The other place that the number of dropped volumes is relevant is when determining the event timings from the EventRelatedInformation.txt files found in each unzipped archive of functional data. These files are a disaster to try to interpret, partly because there are scores of columns, and partly because the timing starts well before the functional data are acquired. On top of that, the timings need to be adjusted for the number of volumes dropped from the data, which as we just went through, varies by scanner. Also, the data for multiple functional runs are recorded in a single file (note that this single file is duplicated, so that there is one such file for each of the two functional runs, but these two differently-named files are IDENTICAL). Fabulous. Fortunately, people involved with the ABCD project have a GitHub code respository for extracting timings from these files. You'll need to download the zip file from the site and extract the files and add them to your MATLAB path. Once available to MATLAB, you can run MATLAB and navigate to the directory containing your target E-Prime data and extract event timings thus:

>> fn=dir('*.txt'); %gets the name of all .txt files 
>> %I had previously deleted the redundant EventRelatedInformation.txt file so that there was only 1 such file
>> %This lets me refer to the fn.name field when I make the function call on the next line, saving me from typing out a long filename
>> [nruns,err]=abcd_extract_eprime_nback(fn.name, 'nskipTRs', 8, 'outstem', 'nback')

In the above example, my data came from a Siemens scanner.
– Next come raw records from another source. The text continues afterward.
/-- Switch, block lock and alignment of a port. The camera's echo of SWITCH is taken, the line code changes on every
lane, 64 valid sync headers give block lock, 16 invalid of 64 on a locked lane lose it, the third good marker on every
lane links the port, and no lock in time returns the port to DISCOVER. -/
def Obligations.PortLock : Prop :=
  (∀ (p : PortId) (rate lanes : Byte) (s : State), s.fld (zlpStatusState p) = 5 → (s.port p).wait = .switchEcho →
    rate.toNat = s.fld (zlpStatusRate p) → lanes.toNat = s.fld (zlpStatusLanes p) →
    exec (.switch p rate lanes) s = .next (s.modPort p (fun x => { x with wait := .codeSwitch }))) ∧
  (∀ (p : PortId) (s : State), s.fld (zlpStatusState p) = 5 → (s.port p).wait = .codeSwitch →
    ∃ t : State, exec (.lineCodeSwitch p) s = .next ((t.modPort p (fun x => { x with wait := .lock })).setDegraded p) ∧
      t = (List.range 8).foldl (fun s l =>
        s.setLane p l { s.lane p l with locked := false, goodMarks := 0, badMarks := 0, mark := none }) s) ∧
  (∀ (p : PortId) (s : State), s.fld (zlpStatusState p) = 5 → (s.port p).wait = .lock →
    exec (.lockTimeout p) s = .next (s.discover p)) ∧
  (∀ (p : PortId) (l : LaneId) (hs : List (BitVec 2)) (s : State), s.blocksRun p = true → hs.length = 64 →
    hs.all headerOk = true → exec (.blockLock p l hs) s = .next (s.setLane p l { s.lane p l with locked := true })) ∧
  (∀ (p : PortId) (l : LaneId) (hs : List (BitVec 2)) (s : State), s.blocksRun p = true → (s.lane p l).locked = true →
    hs.length = 64 → 16 ≤ (hs.filter (fun h => !headerOk h)).length →
    exec (.blockLockLost p l hs) s = .next ((s.setLane p l { s.lane p l with locked := false }).lockLost p)) ∧
  (∀ (p : PortId) (l : LaneId) (block : Option (List Byte)) (at_ : Nat) (s t : State), s.blocksRun p = true →
    l.val < s.fld (zlpStatusLanes p) → s.fld (zlpStatusState p) = 5 → t = s.takeMark p l block at_ → (t.lane p l).badMarks < 4 →
    t.aligned p 3 = true →
    exec (.align p l block at_) s = .next ((t.modPort p (fun x => { x with deskew := t.deskewNow p })).linkUp p)) ∧
  (∀ (p : PortId) (l : LaneId) (block : Option (List Byte)) (at_ : Nat) (s t : State), s.blocksRun p = true →
    l.val < s.fld (zlpStatusLanes p) → t = s.takeMark p l block at_ → 4 ≤ (t.lane p l).badMarks →
    exec (.align p l block at_) s = .next (t.lockLost p))

/-- Sleep, resume and maintenance of a linked port. STATUS stores the camera's figure of merit; an idle encoder-
triggered port sleeps and a wake cause resumes it; the adaptation of a warm resume stores the module's figures; a
resume that does not come in time rediscovers; a low figure of merit fires its source; REDISCOVER on a linked port
drops the link, and ADAPT steps every active lane at its present rate. -/
def Obligations.PortSleepResume : Prop :=
  (∀ (p : PortId) (l : LaneId) (b : List Byte) (s : State), s.blocksRun p = true → b.length = 8 → leAt b 0 1 = 0x96 →
    crc8 (slice b 1 6) = b.getD 7 0 →
    exec (.status p l b) s = .next (((s.setFld (camFomFld p l) (leAt b 1 1)).setLane p l
      { s.lane p l with camFom := some (leAt b 1 1) }).resumeJudge p)) ∧
  (∀ (p : PortId) (cm : CamPlan) (s : State), s.camPlan p = some cm → cm.trigSource = 0 → s.linked p = true → s.mode = 4 →
    exec (.phyIdleTimeout p) s = .next (s.phySleep p)) ∧
  (∀ (p : PortId) (s : State), (s.port p).asleep = true → s.mode ≠ 0 → exec (.phyWake p) s = .next (s.phyResume p .wake)) ∧
  (∀ (p : PortId) (s : State), s.fld (zlpStatusState p) = 8 → (s.port p).wait = .wake →
    exec (.phyWakeTimeout p) s = .next (s.discover p)) ∧
  (∀ (p : PortId) (eyes : List Eye) (s : State), s.fld (zlpStatusState p) = 8 → (s.port p).wait = .warmAdapt →
    exec (.warmResumeAdaptDone p eyes) s = .next ((((s.activeLanes p).foldl (fun s l => s.setFld (fomFld p l)
      (fomOf (eyes.getD l ⟨0, 0⟩))) s).modPort p (fun x => { x with wait := .warmStatus })).resumeJudge p)) ∧
  (∀ (p : PortId) (s : State), s.fld (zlpStatusState p) = 8 → (s.port p).wait = .warmStatus →
    exec (.warmStatusTimeout p) s = .next (s.discover p)) ∧
  (∀ (p : PortId) (l : Nat) (s : State), s.linked p = true → l ∈ s.activeLanes p →
    (s.fld (fomFld p l) < 64 ∨ s.fld (camFomFld p l) < 64) → exec (.fomLow p) s = .next (s.fire (8 * p + 5))) ∧
  (∀ (p : PortId) (s : State), s.portUsable p = true → s.linked p = true → exec (.rediscover p) s = .next (s.linkLost p)) ∧
  (∀ (p : PortId) (s : State), (s.mode = 3 ∨ s.mode = 7) → s.linked p = true →
    exec (.adapt p) s = .next ((s.activeLanes p).foldl (fun (s : State) (l : Nat) => s.adaptLane p l)
      ((s.setFld (zlpStatusState p) 4).modPort p (fun x => { x with agreed := (s.fld (zlpStatusRate p)) }))))

/-- Packets of a linked camera. A good LINE of a context in the plan is taken as a line, a damaged one by the rule for
damaged lines, one beyond the declared format is the undefined behaviour of R780; a packet with a bad start block only
counts; a CTRL acknowledgement that fits the outstanding request with status 0 ends it; camera codes 3 to 5 are
counted or forwarded; a periodic trigger makes a line trigger. -/
def Obligations.CameraLines : Prop :=
  (∀ (p : PortId) (k : Pkt) (cp : CtxPlan) (s : State), s.linked p = true → sopOk k = true → pktType k = 1 →
    s.flag (zlpStatusCameraChanged p) = false → s.ctxPlan p = some cp → checkLine (s.capRecord p) cp k = .good →
    exec (.line p k) s = .next (s.goodLine p p cp k)) ∧
  (∀ (p : PortId) (k : Pkt) (cp : CtxPlan) (h : Bool) (s : State), s.linked p = true → sopOk k = true → pktType k = 1 →
    s.flag (zlpStatusCameraChanged p) = false → s.ctxPlan p = some cp → checkLine (s.capRecord p) cp k = .damaged h →
    exec (.line p k) s = .next (s.badLine p p cp k h)) ∧
  (∀ (p : PortId) (k : Pkt) (cp : CtxPlan) (s : State), s.linked p = true → sopOk k = true → pktType k = 1 →
    s.flag (zlpStatusCameraChanged p) = false → s.ctxPlan p = some cp → checkLine (s.capRecord p) cp k = .beyond →
    exec (.line p k) s = .fault (.undefinedBehaviour .lineBeyondDeclared)) ∧
  (∀ (p : PortId) (k : Pkt) (s : State), s.linked p = true → sopOk k = false →
    exec (.line p k) s = .next (s.bump (zlpCntBadpktF p) 1) ∧ exec (.ctrlAcknowledgement p k) s = .next (s.bump (zlpCntBadpktF p) 1) ∧
    exec (.cevt p k) s = .next (s.bump (zlpCntBadpktF p) 1)) ∧
  (∀ (p : PortId) (k : Pkt) (r : CtrlReq) (s : State), s.linked p = true → sopOk k = true → (s.port p).ctrl = some r →
    pktGood k 3 = true → beAt k.body 0 1 = r.op + 128 → beAt k.body 1 1 = r.tag → beAt k.body 2 2 = r.words →
    beAt k.body 4 1 = 0 →
    exec (.ctrlAcknowledgement p k) s = .next (((s.modPort p (fun x => { x with ctrl := none })).ctrlDone r 0
      (slice k.body 5 (4 * r.words))).ctrlNext p)) ∧
  (∀ (p : PortId) (k : Pkt) (s : State), s.linked p = true → sopOk k = true → pktGood k 7 = true → beAt k.body 0 2 = 3 →
    exec (.cevt p k) s = .next ((s.bump (zlpCntTrigOverrunF p) 1).forwardCevt p 3 (beAt k.body 2 2) (beAt k.body 4 4))) ∧
  (∀ (p : PortId) (k : Pkt) (s : State), s.linked p = true → sopOk k = true → pktGood k 7 = true →
    (beAt k.body 0 2 = 4 ∨ beAt k.body 0 2 = 5) →
    exec (.cevt p k) s = .next (s.forwardCevt p (beAt k.body 0 2) (beAt k.body 2 2) (beAt k.body 4 4))) ∧
  (∀ (p : PortId) (cm : CamPlan) (s : State), s.camPlan p = some cm → cm.trigSource = 1 →
    exec (.timeTrigger p) s = .next (s.lineTrigger p))

/-- Unanswered requests to a camera. An APPLY or CTRL request unanswered within its time is sent again as long as it
has been sent at most three times, with its count raised; the next time out gives NOTICE cause 5 and fails the
settings request, or NOTICE cause 2 and status 13 for the host's CTRL request, after which the next request goes out.
-/
def Obligations.CameraTimeouts : Prop :=
  (∀ (p : PortId) (a : Apply) (s : State), (s.port p).applies.find? (fun a => !a.accepted) = some a → a.sends ≤ 3 →
    exec (.applyTimeout p) s = .next ((s.modPort p (fun x => { x with applies := x.applies.map (fun q => if q = a then
      { q with sends := q.sends + 1 } else q) })).sendPkt p 5 a.body)) ∧
  (∀ (p : PortId) (a : Apply) (s : State), (s.port p).applies.find? (fun a => !a.accepted) = some a → 3 < a.sends →
    exec (.applyTimeout p) s = .next ((s.camNotice p 5).applyFail p a)) ∧
  (∀ (p : PortId) (r : CtrlReq) (s : State), (s.port p).ctrl = some r → r.sends ≤ 3 →
    exec (.ctrlTimeout p) s = .next ((s.modPort p (fun x => { x with ctrl := some { r with sends := r.sends + 1 } })).sendPkt p 2 r.body)) ∧
  (∀ (p : PortId) (r : CtrlReq) (s : State), (s.port p).ctrl = some r → 3 < r.sends → r.sess < 4 →
    exec (.ctrlTimeout p) s = .next ((((s.modPort p (fun x => { x with ctrl := none })).camNotice p 2).finishDesc r.sess r.desc 13
      (leBytes 1 0)).ctrlNext p))

/-- Strips and shared slices of a context. A flush timer that has run out on a held partial strip of a context with
its own slice closes the strip; a granule boundary gives a slice its granule and owner, and that context's strip; the
copy of a retired bank ends once no line of a strip before its end waits and none is in the pixel path; an idle slice
sleeps and a wake cause starts it. -/
def Obligations.ContextService : Prop :=
  (∀ (c : CtxId) (s : State) (cp : CtxPlan), s.fld (ctxCtrlFlushMs c) ≠ 0 → (s.ctx c).num.held ≠ 0 →
    (s.ctx c).num.lastAccept + s.fld (ctxCtrlFlushMs c) * 625000 ≤ s.clock → (s.rebase c).ctxPlan c = some cp → cp.service ≠ 2 →
    exec (.flushTimer c) s = .next (s.rebase c)) ∧
  (∀ (k : SliceId) (c : Nat) (s t : State), (s.slice k).asleep = false → (s.slice k).lost = false →
    s.granuleOwner k (granuleAt s.frameTick) = some c →
    t = s.setSlice k { s.slice k with granule := granuleAt s.frameTick, owner := some c } → t.processing c = true →
    exec (.granuleBoundary k) s = .next (t.takeStrip c)) ∧
  (∀ (k : SliceId) (s : State), (s.slice k).asleep = false → (s.slice k).lost = false →
    s.granuleOwner k (granuleAt s.frameTick) = none →
    exec (.granuleBoundary k) s = .next (s.setSlice k { s.slice k with granule := granuleAt s.frameTick, owner := none })) ∧
  (∀ (c : CtxId) (first : Nat) (s : State), (s.ctx c).num.retired = some first → (s.ctx c).fifo = [] → (s.ctx c).filling = [] →
    (s.ctx c).complete = [] → (s.ctx c).reading = [] → s.inspected c = false →
    exec (.bankCopyDone c) s = .next ((s.setNum c (fun n =>
      { n with retired := none, b0 := n.bank (n.bankNo first), b1 := n.bank (n.bankNo first) })).setFld (ctxStatusBankWritable c) 1)) ∧
  (∀ (k : SliceId) (s : State), (s.slice k).asleep = false → (s.slice k).lost = false →
    (s.slice k).idleSince + 625000 ≤ s.clock → (∀ e ∈ s.sliceCtxs k, s.ctxIdle e.1 = true) →
    exec (.sliceIdleTimeout k) s = .next (((s.setSlice k { s.slice k with asleep := true }).setDomain (13 + k) false).setDomain (17 + k) false)) ∧
  (∀ (k : SliceId) (s : State), (s.slice k).asleep = true → (s.slice k).lost = false →
    exec (.sliceWake k) s = .next (s.sliceUp k))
Before I preprocess the data, I'll need to drop the first 8 volumes of the data, and when I extract the timing events, I will indicate to skip the first 8 volumes using the nskipTRs, 8 parameters.

COVID-19 Method

If you're doing this remotely via SSH, you'll probably want to be able to run the script from the terminal window. Note that MATLAB can be run quite fine from the shell without the usual GUI:

matlab -nodesktop

You can run any script in your matlab PATH from the commandline. So if you've moved the abcd_extract_eprime code to your matlab path (usually ~/Documents/MATLAB or something similar), then you can run them from the BASH terminal:

matlab -nodisplay -nodesktop -r "abcd_extract_eprime_nback('ABCD-nBack-fMRI_run-20190801141911-EventRelatedInformation.txt', 'nskipTRs', 8, 'outstem', 'nback');exit"

I tacked on that last call to the exit command so that you quit matlab once the script executes. Otherwise you'll remain in the MATLAB terminal until you call the exit command to return to the BASH shell.

But Wait There's More!=

The MATLAB script solves many problems, but leaves an outstanding issue: It produces several different timing files, but none of them can be directly be used in our FreeSurfer pipeline. Additional scripting will be required to aggregate the multiple files and generate a usable PAR-file for FreeSurfer. Unfortunately, that's not begun yet.